(Task statement):
Among the entries below, find the line with "-- ==== Sys2Proof/Machine/Drain.lean", then quote it and each following line up to and including the line with "aStep := l.r F.LN_DPARAM_LO_A_SL_STEP n", and nothing else.

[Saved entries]
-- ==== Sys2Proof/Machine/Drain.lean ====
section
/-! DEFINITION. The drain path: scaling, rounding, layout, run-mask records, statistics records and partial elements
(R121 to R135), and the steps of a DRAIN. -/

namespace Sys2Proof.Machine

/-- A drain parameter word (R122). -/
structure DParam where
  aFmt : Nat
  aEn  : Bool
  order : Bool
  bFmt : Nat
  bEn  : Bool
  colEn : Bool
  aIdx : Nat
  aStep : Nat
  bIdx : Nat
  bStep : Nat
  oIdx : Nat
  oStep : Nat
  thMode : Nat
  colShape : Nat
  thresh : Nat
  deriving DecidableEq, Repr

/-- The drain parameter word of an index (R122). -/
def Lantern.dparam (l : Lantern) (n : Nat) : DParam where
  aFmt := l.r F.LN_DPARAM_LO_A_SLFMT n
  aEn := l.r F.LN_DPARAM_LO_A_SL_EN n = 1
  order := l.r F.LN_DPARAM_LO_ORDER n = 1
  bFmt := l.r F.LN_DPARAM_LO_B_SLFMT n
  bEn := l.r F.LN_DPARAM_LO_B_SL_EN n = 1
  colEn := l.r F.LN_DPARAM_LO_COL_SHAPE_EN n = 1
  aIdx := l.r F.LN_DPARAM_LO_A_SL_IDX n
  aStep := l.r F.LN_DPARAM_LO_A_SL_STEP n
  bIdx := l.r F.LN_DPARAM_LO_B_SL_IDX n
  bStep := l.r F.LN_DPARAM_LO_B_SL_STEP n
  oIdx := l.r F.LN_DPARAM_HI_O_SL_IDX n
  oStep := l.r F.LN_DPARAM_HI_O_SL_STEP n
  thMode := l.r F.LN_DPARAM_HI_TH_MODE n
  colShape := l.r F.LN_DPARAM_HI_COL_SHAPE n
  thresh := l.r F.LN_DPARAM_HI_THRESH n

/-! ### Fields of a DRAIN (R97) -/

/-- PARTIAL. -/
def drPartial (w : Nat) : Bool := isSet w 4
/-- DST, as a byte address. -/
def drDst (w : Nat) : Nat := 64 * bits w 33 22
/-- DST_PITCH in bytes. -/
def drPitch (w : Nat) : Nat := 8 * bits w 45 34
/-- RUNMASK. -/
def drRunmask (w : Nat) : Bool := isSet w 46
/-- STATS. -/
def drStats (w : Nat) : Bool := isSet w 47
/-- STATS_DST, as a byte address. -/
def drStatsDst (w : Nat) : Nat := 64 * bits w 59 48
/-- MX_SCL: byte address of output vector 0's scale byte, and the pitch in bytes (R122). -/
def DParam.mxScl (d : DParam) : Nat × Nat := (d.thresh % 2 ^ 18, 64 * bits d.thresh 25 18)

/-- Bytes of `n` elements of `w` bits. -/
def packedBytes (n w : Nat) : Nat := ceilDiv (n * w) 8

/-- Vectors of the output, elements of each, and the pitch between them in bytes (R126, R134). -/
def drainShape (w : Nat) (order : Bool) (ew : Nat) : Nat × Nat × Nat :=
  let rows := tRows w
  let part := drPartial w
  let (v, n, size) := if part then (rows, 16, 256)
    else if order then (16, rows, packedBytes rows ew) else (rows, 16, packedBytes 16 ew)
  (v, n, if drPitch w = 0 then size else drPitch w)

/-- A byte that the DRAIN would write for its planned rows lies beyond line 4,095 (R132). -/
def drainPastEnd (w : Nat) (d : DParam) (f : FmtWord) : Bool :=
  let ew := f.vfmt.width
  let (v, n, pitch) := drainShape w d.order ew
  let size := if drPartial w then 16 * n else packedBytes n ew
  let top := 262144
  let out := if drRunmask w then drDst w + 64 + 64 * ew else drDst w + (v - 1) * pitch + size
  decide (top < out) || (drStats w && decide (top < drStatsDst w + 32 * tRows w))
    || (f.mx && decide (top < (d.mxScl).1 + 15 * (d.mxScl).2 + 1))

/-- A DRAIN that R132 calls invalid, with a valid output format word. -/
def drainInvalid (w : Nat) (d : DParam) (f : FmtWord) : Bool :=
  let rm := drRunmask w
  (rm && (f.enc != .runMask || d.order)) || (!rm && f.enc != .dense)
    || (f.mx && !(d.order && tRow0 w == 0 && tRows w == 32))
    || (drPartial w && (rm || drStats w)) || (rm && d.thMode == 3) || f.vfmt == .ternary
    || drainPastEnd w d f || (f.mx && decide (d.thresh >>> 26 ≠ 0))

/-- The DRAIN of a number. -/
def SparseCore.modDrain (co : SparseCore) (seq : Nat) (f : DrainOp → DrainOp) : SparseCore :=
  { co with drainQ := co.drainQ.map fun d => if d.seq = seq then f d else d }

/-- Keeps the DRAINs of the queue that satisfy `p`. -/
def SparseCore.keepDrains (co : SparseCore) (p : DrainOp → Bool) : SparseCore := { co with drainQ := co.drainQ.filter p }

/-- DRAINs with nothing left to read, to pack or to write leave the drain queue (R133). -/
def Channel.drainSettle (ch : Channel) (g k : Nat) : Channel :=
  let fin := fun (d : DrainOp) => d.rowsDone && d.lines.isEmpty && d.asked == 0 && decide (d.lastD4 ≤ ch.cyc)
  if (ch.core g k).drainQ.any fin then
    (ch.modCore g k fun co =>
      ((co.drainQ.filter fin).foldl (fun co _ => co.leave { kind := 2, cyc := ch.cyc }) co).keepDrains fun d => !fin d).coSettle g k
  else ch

==

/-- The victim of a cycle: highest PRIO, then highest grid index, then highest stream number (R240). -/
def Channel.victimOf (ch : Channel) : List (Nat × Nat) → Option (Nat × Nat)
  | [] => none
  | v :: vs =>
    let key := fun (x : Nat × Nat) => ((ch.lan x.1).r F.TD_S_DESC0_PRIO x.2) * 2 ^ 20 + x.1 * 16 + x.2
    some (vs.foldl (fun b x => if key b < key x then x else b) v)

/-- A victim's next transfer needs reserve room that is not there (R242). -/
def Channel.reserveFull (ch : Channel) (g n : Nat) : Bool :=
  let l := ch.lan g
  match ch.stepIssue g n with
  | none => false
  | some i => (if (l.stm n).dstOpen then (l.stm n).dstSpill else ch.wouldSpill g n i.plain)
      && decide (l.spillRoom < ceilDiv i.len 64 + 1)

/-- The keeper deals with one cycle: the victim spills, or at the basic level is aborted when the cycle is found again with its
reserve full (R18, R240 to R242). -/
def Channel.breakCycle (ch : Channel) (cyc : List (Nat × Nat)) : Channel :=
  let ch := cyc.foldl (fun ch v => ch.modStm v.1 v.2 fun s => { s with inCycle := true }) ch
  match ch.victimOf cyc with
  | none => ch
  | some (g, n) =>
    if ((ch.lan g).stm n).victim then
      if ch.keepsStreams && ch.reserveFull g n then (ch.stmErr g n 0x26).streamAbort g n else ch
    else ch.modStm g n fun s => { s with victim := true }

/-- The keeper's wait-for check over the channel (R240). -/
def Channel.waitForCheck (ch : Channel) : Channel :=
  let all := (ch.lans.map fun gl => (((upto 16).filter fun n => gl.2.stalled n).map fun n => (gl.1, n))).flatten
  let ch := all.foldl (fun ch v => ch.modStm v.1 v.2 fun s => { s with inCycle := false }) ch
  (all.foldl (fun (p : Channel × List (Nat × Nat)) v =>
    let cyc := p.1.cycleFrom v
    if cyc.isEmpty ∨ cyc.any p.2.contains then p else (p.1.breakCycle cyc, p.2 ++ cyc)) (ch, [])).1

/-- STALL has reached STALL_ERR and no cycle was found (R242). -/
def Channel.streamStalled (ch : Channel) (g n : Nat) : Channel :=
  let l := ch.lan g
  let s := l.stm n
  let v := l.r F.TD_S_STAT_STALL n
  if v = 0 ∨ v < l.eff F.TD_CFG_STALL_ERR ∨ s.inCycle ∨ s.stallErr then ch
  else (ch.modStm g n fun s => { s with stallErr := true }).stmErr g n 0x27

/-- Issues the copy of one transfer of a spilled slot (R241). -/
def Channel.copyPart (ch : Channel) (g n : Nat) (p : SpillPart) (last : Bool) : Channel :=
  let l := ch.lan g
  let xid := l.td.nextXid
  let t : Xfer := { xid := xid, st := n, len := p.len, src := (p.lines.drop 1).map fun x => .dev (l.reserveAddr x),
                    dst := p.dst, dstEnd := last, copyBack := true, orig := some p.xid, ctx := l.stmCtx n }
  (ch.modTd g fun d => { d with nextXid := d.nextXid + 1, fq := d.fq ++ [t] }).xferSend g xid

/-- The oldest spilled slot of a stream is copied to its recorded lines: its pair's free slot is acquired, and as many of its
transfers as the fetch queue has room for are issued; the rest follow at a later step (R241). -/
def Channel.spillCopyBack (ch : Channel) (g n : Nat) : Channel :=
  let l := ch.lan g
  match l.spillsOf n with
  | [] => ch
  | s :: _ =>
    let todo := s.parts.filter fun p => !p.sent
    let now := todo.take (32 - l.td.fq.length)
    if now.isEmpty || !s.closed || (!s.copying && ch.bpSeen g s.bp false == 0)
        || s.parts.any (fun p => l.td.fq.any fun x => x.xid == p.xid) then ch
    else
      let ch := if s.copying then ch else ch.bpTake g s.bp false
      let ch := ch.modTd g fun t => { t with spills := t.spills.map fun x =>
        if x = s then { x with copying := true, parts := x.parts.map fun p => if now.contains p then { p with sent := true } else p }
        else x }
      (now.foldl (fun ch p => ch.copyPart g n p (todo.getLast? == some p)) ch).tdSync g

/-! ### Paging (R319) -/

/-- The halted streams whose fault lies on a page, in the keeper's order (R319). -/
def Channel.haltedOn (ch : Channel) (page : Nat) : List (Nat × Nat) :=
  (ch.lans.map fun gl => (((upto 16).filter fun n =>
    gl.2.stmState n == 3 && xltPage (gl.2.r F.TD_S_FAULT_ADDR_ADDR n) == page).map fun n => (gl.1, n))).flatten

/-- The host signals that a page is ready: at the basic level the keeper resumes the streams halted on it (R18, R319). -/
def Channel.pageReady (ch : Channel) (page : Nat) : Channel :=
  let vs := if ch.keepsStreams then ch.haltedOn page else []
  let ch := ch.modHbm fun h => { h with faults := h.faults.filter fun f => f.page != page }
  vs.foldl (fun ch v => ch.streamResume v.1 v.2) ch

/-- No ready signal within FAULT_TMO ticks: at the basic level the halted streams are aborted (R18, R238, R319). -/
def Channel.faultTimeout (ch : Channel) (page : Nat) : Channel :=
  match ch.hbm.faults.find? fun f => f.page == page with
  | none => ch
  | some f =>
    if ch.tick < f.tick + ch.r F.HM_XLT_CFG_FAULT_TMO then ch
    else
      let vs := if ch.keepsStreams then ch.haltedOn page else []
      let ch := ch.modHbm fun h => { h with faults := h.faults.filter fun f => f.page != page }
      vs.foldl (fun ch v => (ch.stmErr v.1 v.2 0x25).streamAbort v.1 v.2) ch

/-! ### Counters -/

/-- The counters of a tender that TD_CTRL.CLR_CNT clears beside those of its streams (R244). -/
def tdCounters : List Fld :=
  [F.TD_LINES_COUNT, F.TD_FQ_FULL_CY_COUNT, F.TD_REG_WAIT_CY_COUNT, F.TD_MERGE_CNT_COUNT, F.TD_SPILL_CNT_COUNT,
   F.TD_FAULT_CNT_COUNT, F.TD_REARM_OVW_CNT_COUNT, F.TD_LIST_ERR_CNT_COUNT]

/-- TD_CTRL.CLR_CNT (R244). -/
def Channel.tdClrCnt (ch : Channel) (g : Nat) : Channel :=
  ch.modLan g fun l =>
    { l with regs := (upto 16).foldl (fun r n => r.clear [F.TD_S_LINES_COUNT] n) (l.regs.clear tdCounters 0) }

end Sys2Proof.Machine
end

(Answer box):
-- ==== Sys2Proof/Machine/Drain.lean ====
section
/-! DEFINITION. The drain path: scaling, rounding, layout, run-mask records, statistics records and partial elements
(R121 to R135), and the steps of a DRAIN. -/

namespace Sys2Proof.Machine

/-- A drain parameter word (R122). -/
structure DParam where
  aFmt : Nat
  aEn  : Bool
  order : Bool
  bFmt : Nat
  bEn  : Bool
  colEn : Bool
  aIdx : Nat
  aStep : Nat
  bIdx : Nat
  bStep : Nat
  oIdx : Nat
  oStep : Nat
  thMode : Nat
  colShape : Nat
  thresh : Nat
  deriving DecidableEq, Repr

/-- The drain parameter word of an index (R122). -/
def Lantern.dparam (l : Lantern) (n : Nat) : DParam where
  aFmt := l.r F.LN_DPARAM_LO_A_SLFMT n
  aEn := l.r F.LN_DPARAM_LO_A_SL_EN n = 1
  order := l.r F.LN_DPARAM_LO_ORDER n = 1
  bFmt := l.r F.LN_DPARAM_LO_B_SLFMT n
  bEn := l.r F.LN_DPARAM_LO_B_SL_EN n = 1
  colEn := l.r F.LN_DPARAM_LO_COL_SHAPE_EN n = 1
  aIdx := l.r F.LN_DPARAM_LO_A_SL_IDX n
  aStep := l.r F.LN_DPARAM_LO_A_SL_STEP n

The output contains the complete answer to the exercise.